The title of director Sarah Adina Smith’s anxious social satire “The Drop” refers to a momentary mistake that becomes a life-altering embarrassment. Anna Konkle plays Lex, a sweet-natured middle-class Angeleno looking forward to a fun trip to a beachfront destination wedding with her husband and business partner, Mani (Jermaine Fowler), with whom she’s been running a hip bakery and trying to conceive a child. Then Lex accidentally drops a friend’s baby on the ground after a bee flies at her face; while the infant’s OK, the incident prompts the party guests to rethink everything they know about one another.

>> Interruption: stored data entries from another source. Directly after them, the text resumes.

-- ==== Sys2Proof/Machine/Operands.lean ====
section
/-! DEFINITION. Operand forms: vector operand codes (Table 3.2), pairs (R72), permutes (Tables 3.4 and 3.5), k operands
(kb, kc and U mode), register groups, and the checks, interlocks and marks of what an instruction names
(R37, R72, R73, R76, R81, R264). -/

namespace Sys2Proof.Machine

/-! ### Permutes on the read path -/

/-- The thread that thread `t` reads under a short permute (Table 3.4). -/
def permShort (pb : BitVec 3) (t : Nat) : Nat :=
  match pb.toNat with
  | 0 => t
  | 1 => t ^^^ 15
  | 2 => t ^^^ 1
  | 3 => t ^^^ 2
  | 4 => t ^^^ 4
  | 5 => t ^^^ 8
  | 6 => t / 16 * 16 + (t + 1) % 16
  | _ => t / 16 * 16

/-- The thread that thread `t` reads under a long permute (Table 3.5). -/
def permLong (p : BitVec 8) (t : Nat) : Nat :=
  let n := p.toNat % 16
  match p.toNat / 16 with
  | 0 => t
  | 1 => t ^^^ n
  | 2 => t / 16 * 16 + (t + n) % 16
  | 3 => t / 16 * 16 + n
  | 4 => t ^^^ (2 ^ (n + 1) - 1)
  | 5 => t ^^^ (n * 16)
  | 6 => (t / 16 + n) % 8 * 16 + t % 16
  | _ => n * 16 + t % 16

/-! ### What an instruction names -/

/-- A register that an instruction reads or writes. -/
inductive Ref where
  /-- A vector source code (Table 3.2). -/
  | src (code : BitVec 7)
  /-- A vector source code of a pair. -/
  | srcPair (code : BitVec 7)
  /-- A v register written. -/
  | dst (code : BitVec 7)
  /-- A v pair written. -/
  | dstPair (code : BitVec 7)
  /-- A v register read and written. -/
  | both (code : BitVec 7)
  /-- `n` v registers from a code, read. -/
  | group (code n : Nat)
  /-- `n` v registers from a code, written. -/
  | groupDst (code n : Nat)
  /-- A k register read. -/
  | k (n : Nat)
  /-- A k register written. -/
  | kDst (n : Nat)
  /-- `n` k registers from `r`, read. -/
  | kGroup (r n : Nat)
  /-- `n` k registers from `r`, written. -/
  | kGroupDst (r n : Nat)
  /-- An e register read. -/
  | e (n : Nat)
  /-- An e register written. -/
  | eDst (n : Nat)
  /-- An accumulator tile read. -/
  | tile (n : Nat)
  /-- An accumulator tile written. -/
  | tileDst (n : Nat)
  deriving DecidableEq, Repr

/-- A vector source code that Table 3.2, the allotment (R37) and the clause's latches (R81) allow. -/
def Warp.srcOk (w : Warp) (c : Nat) : Bool :=
  if c < 112 then c < w.va else if c < 116 then c - 112 < w.latN else c < 120

/-- What R37, R72, R73 and R81 allow. -/
def Ref.ok (w : Warp) : Ref → Bool
  | .src c => w.srcOk c.toNat
  | .srcPair c =>
    if c.toNat < 112 then c.toNat % 2 == 0 && c.toNat + 1 < w.va else w.srcOk c.toNat
  | .dst c => c.toNat < 112 && c.toNat < w.va
  | .both c => c.toNat < 112 && c.toNat < w.va
  | .dstPair c => c.toNat < 112 && c.toNat % 2 == 0 && c.toNat + 1 < w.va
  | .group c n => c + n ≤ 112 && c + n ≤ w.va
  | .groupDst c n => c + n ≤ 112 && c + n ≤ w.va
  | .k n => n < w.ka
  | .kDst n => n < w.ka
  | .kGroup r n => r + n ≤ w.ka
  | .kGroupDst r n => r + n ≤ w.ka
  | .e n => n < w.va && n < 112
  | .eDst n => n < w.va && n < 112
  | .tile n => n < w.ta
  | .tileDst n => n < w.ta

/-- `n` bits of a mask from bit `r`. -/
def bitsFrom (r n : Nat) : Mask := BitVec.ofNat 128 ((2 ^ n - 1) * 2 ^ r)

/-- The v, e and k registers of a reference, as masks. -/
def Ref.regs : Ref → Mask × Mask × Mask
  | .src c | .dst c | .both c => if c.toNat < 112 then (bitsFrom c.toNat 1, 0, 0) else (0, 0, 0)
  | .srcPair c | .dstPair c => if c.toNat < 112 then (bitsFrom c.toNat 2, 0, 0) else (0, 0, 0)
  | .group c n | .groupDst c n => (bitsFrom c n, 0, 0)
  | .k n | .kDst n => (0, 0, bitsFrom n 1)
  | .kGroup r n | .kGroupDst r n => (0, 0, bitsFrom r n)
  | .e n | .eDst n => (0, bitsFrom n 1, 0)
  | .tile _ | .tileDst _ => (0, 0, 0)

/-- R76: a register that is read or written has a pending write. -/
def Ref.pending (w : Warp) (r : Ref) : Bool :=
  let m := r.regs
  (m.1 &&& w.pendV) ||| (m.2.1 &&& w.pendE) ||| (m.2.2 &&& w.pendK) != 0

/-- R76: the registers of references that have a pending write, as masks of v, e and k. -/
def pendingOf (w : Warp) (l : List Ref) : Mask × Mask × Mask :=
  let m := l.foldl (fun (a : Mask × Mask × Mask) r => (a.1 ||| r.regs.1, a.2.1 ||| r.regs.2.1, a.2.2 ||| r.regs.2.2)) (0, 0, 0)
  (m.1 &&& w.pendV, m.2.1 &&& w.pendE, m.2.2 &&& w.pendK)

/-- The marks that reading a reference meets (R264, R385): file and number. -/
def Ref.reads : Ref → List (Nat × Nat)
  | .src c => if c.toNat < 112 then [(0, c.toNat)] else if c.toNat < 116 then [(3, c.toNat - 112)] else []
  | .srcPair c =>
    if c.toNat < 112 then [(0, c.toNat), (0, c.toNat + 1)] else if c.toNat < 116 then [(3, c.toNat - 112)] else []
  | .both c => [(0, c.toNat)]
  | .group c n => (List.range n).map fun i => (0, c + i)
  | .k n => [(2, n)]
  | .kGroup r n => (List.range n).map fun i => (2, r + i)
  | .e n => [(1, n)]
  | .tile n => [(4, n)]
  | .dst _ | .dstPair _ | .groupDst _ _ | .kDst _ | .kGroupDst _ _ | .eDst _ | .tileDst _ => []

/-- The first marked register that references read. -/
def firstMark (w : Warp) (l : List Ref) : Option (Nat × Nat) :=
  (l.flatMap Ref.reads).find? fun p => w.marked p.1 p.2

/-! ### Values of operands -/

/-- A 64-bit vector source of thread `t`'s source thread `s` (Table 3.2); a 32-bit read takes bits [31:0]. -/
def Warp.srcPair (w : Warp) (c : Nat) (s : Nat) : DWord :=
  if c < 112 then w.vp c s
  else if c < 116 then w.lr (c - 112) s
  else match c with
    | 117 => BitVec.ofNat 64 s
    | 118 => BitVec.ofNat 64 (s % 16)
    | 119 => BitVec.ofNat 64 (s / 16)
    | _ => 0

/-- A 32-bit vector source of source thread `s` (Table 3.2). -/
def Warp.src (w : Warp) (c : Nat) (s : Nat) : Word :=
  if c < 112 then w.vr c s else (w.srcPair c s).extractLsb' 0 32

/-- The low word of a k register, as kb and kc read it (R73). -/
def Warp.kw (w : Warp) (n : Nat) : Word := (w.kr n).extractLsb' 0 32

/-- The source thread of source b of format A with an X-R word (R85). -/
def permB (f : FmtA) (x : XR) (t : Nat) : Nat := if x.pb = 0 then permShort f.pb t else permLong x.pb t

/-- Source a of format A (R85). -/
def Warp.srcA (w : Warp) (f : FmtA) (x : XR) (t : Nat) : Word := w.src f.a.toNat (permLong x.pa t)

/-- Source b of format A (R73, R85). -/
def Warp.srcB (w : Warp) (f : FmtA) (x : XR) (t : Nat) : Word :=
  if x.kb then w.kw f.b.toNat else w.src f.b.toNat (permB f x t)

/-- Source c of an X-R word (R73). -/
def Warp.srcC (w : Warp) (x : XR) (t : Nat) : Word := if x.kc then w.kw x.c.toNat else w.src x.c.toNat t

/-- Source a as a pair. -/
def Warp.pairA (w : Warp) (f : FmtA) (x : XR) (t : Nat) : DWord := w.srcPair f.a.toNat (permLong x.pa t)

/-- Source b as a pair (R73). -/
def Warp.pairB (w : Warp) (f : FmtA) (x : XR) (t : Nat) : DWord :=
  if x.kb then w.kr f.b.toNat else w.srcPair f.b.toNat (permB f x t)

/-- References of source a. -/
def refA (f : FmtA) : Ref := if f.u then .k f.a.toNat else .src f.a

/-- References of source b. -/
def refB (f : FmtA) (x : XR) : Ref := if f.u || x.kb then .k f.b.toNat else .src f.b

/-- References of source c. -/
def refC (f : FmtA) (x : XR) : Ref := if f.u || x.kc then .k x.c.toNat else .src x.c

/-- References of source a as a pair. -/
def refPairA (f : FmtA) : Ref := if f.u then .k f.a.toNat else .srcPair f.a

/-- References of source b as a pair. -/
def refPairB (f : FmtA) (x : XR) : Ref := if f.u || x.kb then .k f.b.toNat else .srcPair f.b

/-- References of a destination: none under NW (R80). -/
def refD (u nw : Bool) (d : BitVec 7) : List Ref := if nw then [] else if u then [.kDst d.toNat] else [.dst d]

/-- References of a pair destination. -/
def refPairD (u nw : Bool) (d : BitVec 7) : List Ref := if nw then [] else if u then [.kDst d.toNat] else [.dstPair d]

/-! ### Results of ALU instructions -/

/-- R79, R80: a 32-bit result written to `d` and latched. -/
def Warp.result (w : Warp) (nw : Bool) (d : Nat) (m : Mask) (f : Nat → Word) : Warp :=
  let w1 := if nw then w else w.setV d m f
  w1.latch fun t => if m.getLsbD t then (f t).zeroExtend 64 else if nw then 0 else (w.vr d t).zeroExtend 64

/-- R79, R80: a 64-bit result written to the pair `d` and latched. -/
def Warp.resultPair (w : Warp) (nw : Bool) (d : Nat) (m : Mask) (f : Nat → DWord) : Warp :=
  let w1 := if nw then w else w.setVP d m f
  w1.latch fun t => if m.getLsbD t then f t else if nw then 0 else w.vp d t

end Sys2Proof.Machine
end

Co-written by Smith and Joshua Leonard, “The Drop” relies heavily on the improvisational talents of an experienced cast of comic actors, including Leonard himself — as well as Utkarsh Ambudkar, Jillian Bell, Elisha Henig and Robin Thede. They play a mix of privileged L.A. types, who are all vaguely dissatisfied with their lots in life. A lot of the dialogue is about these people coming to that conclusion, through passive-aggressive conversations that are never quite as funny as they should be, no matter how much the movie leans into “Curb Your Enthusiasm”-style cringe humor.

Still, while “The Drop” doesn’t always work as a comedy, it does have the ring of hard-won truth. Smith and Leonard spoof the presumptions and pretensions of people who like to outwardly project as kindly and enlightened; and they unsparingly illustrate how someone’s seemingly rock-solid reputation can be undone in an instant.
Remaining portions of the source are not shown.